According to his holy book, the Qur’an, Abdrahaman explained, “all nations which had not acknowledge the Prophet were sinners, whom it was the right and duty of the faithful to plunder and enslave.”
…Abdrahaman refused to play the role of “benevolent and wise man.” Despite the Americans’ horror, he wasn’t apologizing in any way. He showed no remorse or regret. He believed the actions of his fellow Muslims fully justified. “Every mussulman,” he explained, “who was slain in this warfare was sure to go to paradise.”
To Abdrahaman, this was not complicated. In his culture, the takers of ships, the enslavers of men, the barbarians who extorted bribes for safe passage, were all justified by the teaching of the prophet Muhammad. “It was written in our Qur’an,” he said simply.
Sound familiar? It appears little has changed in the Muslim world after more than two centuries. This is the identical attitude of the leaders of Hamas, Hezbollah, and Iran today, based on their holy book and the warlike power-based approach to religion that Muhammad advocated. Just as in 1800s Muhammad’s words encouraged piracy and slavery, his words now drive an endless cycle of genocidal acts, against Jews and Christians worldwide, merely for being Jews and Christians.
At the end of this book there was another equally telling quote:
America had stood up to the pirates, something that most of the more established European nations hadn’t been willing to do. … In prevailing off the Barbary Coast, the United States proved that it would not only go to war for its own interests but would do what it could for oppressed citizens of other nations.

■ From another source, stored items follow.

-- ==== Sys2Proof/Syntax.lean ====
section
/-! DEFINITION. The instructions: one constructor per row of the opcode map (spec 30_encoding.md R56).
Operands have the widths of the encoding's fields (R52), so a register index outside 0..15 cannot be written (R13). -/

namespace Sys2Proof

/-- The 34 instructions of the base CHIP-8 set (R3, R56), in the table's order. -/
inductive Instr where
  /-- `00E0` CLS (R102). -/
  | cls
  /-- `00EE` RET (R70). -/
  | ret
  /-- `1NNN` JP nnn (R71). -/
  | jp (nnn : Addr)
  /-- `2NNN` CALL nnn (R72). -/
  | call (nnn : Addr)
  /-- `3XNN` SE Vx, nn (R74). -/
  | seImm (x : Nibble) (nn : Byte)
  /-- `4XNN` SNE Vx, nn (R75). -/
  | sneImm (x : Nibble) (nn : Byte)
  /-- `5XY0` SE Vx, Vy (R76). -/
  | seReg (x y : Nibble)
  /-- `6XNN` LD Vx, nn (R81). -/
  | ldImm (x : Nibble) (nn : Byte)
  /-- `7XNN` ADD Vx, nn (R82). -/
  | addImm (x : Nibble) (nn : Byte)
  /-- `8XY0` LD Vx, Vy (R83). -/
  | ldReg (x y : Nibble)
  /-- `8XY1` OR Vx, Vy (R84). -/
  | orReg (x y : Nibble)
  /-- `8XY2` AND Vx, Vy (R85). -/
  | andReg (x y : Nibble)
  /-- `8XY3` XOR Vx, Vy (R86). -/
  | xorReg (x y : Nibble)
  /-- `8XY4` ADD Vx, Vy (R87). -/
  | addReg (x y : Nibble)
  /-- `8XY5` SUB Vx, Vy (R88). -/
  | subReg (x y : Nibble)
  /-- `8XY6` SHR Vx, Vy (R89). -/
  | shrReg (x y : Nibble)
  /-- `8XY7` SUBN Vx, Vy (R90). -/
  | subnReg (x y : Nibble)
  /-- `8XYE` SHL Vx, Vy (R91). -/
  | shlReg (x y : Nibble)
  /-- `9XY0` SNE Vx, Vy (R77). -/
  | sneReg (x y : Nibble)
  /-- `ANNN` LD I, nnn (R94). -/
  | ldI (nnn : Addr)
  /-- `BNNN` JP V0, nnn (R73). -/
  | jpV0 (nnn : Addr)
  /-- `CXNN` RND Vx, nn (R92). -/
  | rnd (x : Nibble) (nn : Byte)
  /-- `DXYN` DRW Vx, Vy, n (R103). -/
  | drw (x y n : Nibble)
  /-- `EX9E` SKP Vx (R106). -/
  | skp (x : Nibble)
  /-- `EXA1` SKNP Vx (R107). -/
  | sknp (x : Nibble)
  /-- `FX07` LD Vx, DT (R109). -/
  | ldVxDt (x : Nibble)
  /-- `FX0A` LD Vx, K (R108). -/
  | ldVxKey (x : Nibble)
  /-- `FX15` LD DT, Vx (R110). -/
  | ldDtVx (x : Nibble)
  /-- `FX18` LD ST, Vx (R111). -/
  | ldStVx (x : Nibble)
  /-- `FX1E` ADD I, Vx (R95). -/
  | addI (x : Nibble)
  /-- `FX29` LD F, Vx (R96). -/
  | ldFont (x : Nibble)
  /-- `FX33` LD B, Vx (R97). -/
  | ldBcd (x : Nibble)
  /-- `FX55` LD [I], Vx (R98). -/
  | storeRegs (x : Nibble)
  /-- `FX65` LD Vx, [I] (R99). -/
  | loadRegs (x : Nibble)
  deriving DecidableEq, Repr

end Sys2Proof
end

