-- ==== Sys2Proof/Machine/Display.lean ====
section
/-! DEFINITION. The display buffer and the XOR draw (spec 44_display.md): 00E0 and DXYN. -/

namespace Sys2Proof.Machine

/-- `Pix[x][y]`, column x and row y (R100). -/
def Frame.at (f : Frame) (x : Fin 64) (y : Fin 32) : Bool := (f[y.val]'y.isLt)[x.val]'x.isLt

/-- `Pix[x][y] <- Pix[x][y] XOR 1`. -/
def Frame.toggle (f : Frame) (x : Fin 64) (y : Fin 32) : Frame :=
  f.set y.val ((f[y.val]'y.isLt).set x.val (!f.at x y) x.isLt) y.isLt

/-- The frame with every pixel 0 (R102). -/
def Frame.blank : Frame := Vector.replicate 32 (Vector.replicate 64 false)

/-- The column of sprite column `c` drawn at `x0`: it wraps modulo 64 (R100). -/
def spriteColumn (x0 : Byte) (c : Nat) : Fin 64 := ⟨(x0.toNat + c) % 64, Nat.mod_lt _ (by decide)⟩

/-- The row of sprite row `r` drawn at `y0`: it wraps modulo 32 (R100). -/
def spriteRow (y0 : Byte) (r : Nat) : Fin 32 := ⟨(y0.toNat + r) % 32, Nat.mod_lt _ (by decide)⟩

/-- Whether column `c` of a sprite row is set: bit 7 is column 0, the leftmost (R101; PRESUMED, D10, log entry 10). -/
def spriteBit (row : Byte) (c : Nat) : Bool := row.getLsbD (7 - c)

/-- One 1 bit of a sprite: a set pixel is a collision, and the pixel is toggled (R103). -/
def plot (x : Fin 64) (y : Fin 32) (cv : Frame × Bool) : Frame × Bool := (cv.1.toggle x y, cv.2 || cv.1.at x y)

/-- One row of a sprite, columns 0 to 7 (R103). -/
def drawRow (x0 : Byte) (y : Fin 32) (row : Byte) (cv : Frame × Bool) : Frame × Bool :=
  (List.range 8).foldl (fun cv c => if spriteBit row c then plot (spriteColumn x0 c) y cv else cv) cv

/-- The rows of a sprite from row `r` on (R103); the second component is `hit`. -/
def drawRows (x0 y0 : Byte) : Nat → List Byte → Frame × Bool → Frame × Bool
  | _, [], cv => cv
  | r, row :: rows, cv => drawRows x0 y0 (r + 1) rows (drawRow x0 (spriteRow y0 r) row cv)

/-- The display after drawing `n` sprite bytes from I at (V[x], V[y]), and whether a pixel went from 1 to 0 (R103). -/
def State.drawn (s : State) (x y n : Nibble) : Frame × Bool :=
  drawRows (s.readV x) (s.readV y) 0 (s.readBytes s.i.toNat n.toNat) (s.pix, false)

/-- `00E0` CLS (R102). -/
def execCls (s : State) : Result := .next ((s.setPix Frame.blank).setDirty true).advance

/-- `DXYN` DRW Vx, Vy, n (R103). -/
def execDrw (x y n : Nibble) (s : State) : Result :=
  ifInMemory n.toNat s
    (((s.setPix (s.drawn x y n).1).writeV flagReg (flagByte (s.drawn x y n).2)).setDirty true).advance

end Sys2Proof.Machine
end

Once again, after two centuries, nothing has changed. For decades Europe was harassed by the Barbary pirates and did nothing but try to buy them off — with mixed and usually poor results. It took a new nation from the opposite side of the globe to finally clean up the situation. When America finally ended the war in 1815 the piracy was over as well, with every nation now free to enjoy safe travel in the Mediterranean for the next two centuries.
In the 21st century the Barbary Coast returned, this time in the guise of the Islamic Republic in Iran. And as in the 19th century, Europe sits with folded hands, letting the U.S. do the dirty work, despite the reality that Europe has far more to lose than we do if Iran remains emboldened and powerful. They are far more dependent on Middle East oil than we are.
What lesson can we derive from this? I think the lessons are obvious, for those with the intellectual honesty to see. Islam is fundamentally a dangerous ideology. Europe is unreliable and foolish. And America remains the hope and glory for the future, because at its base it was created to defend the right of every human to “life, liberty, and the pursuit of happiness.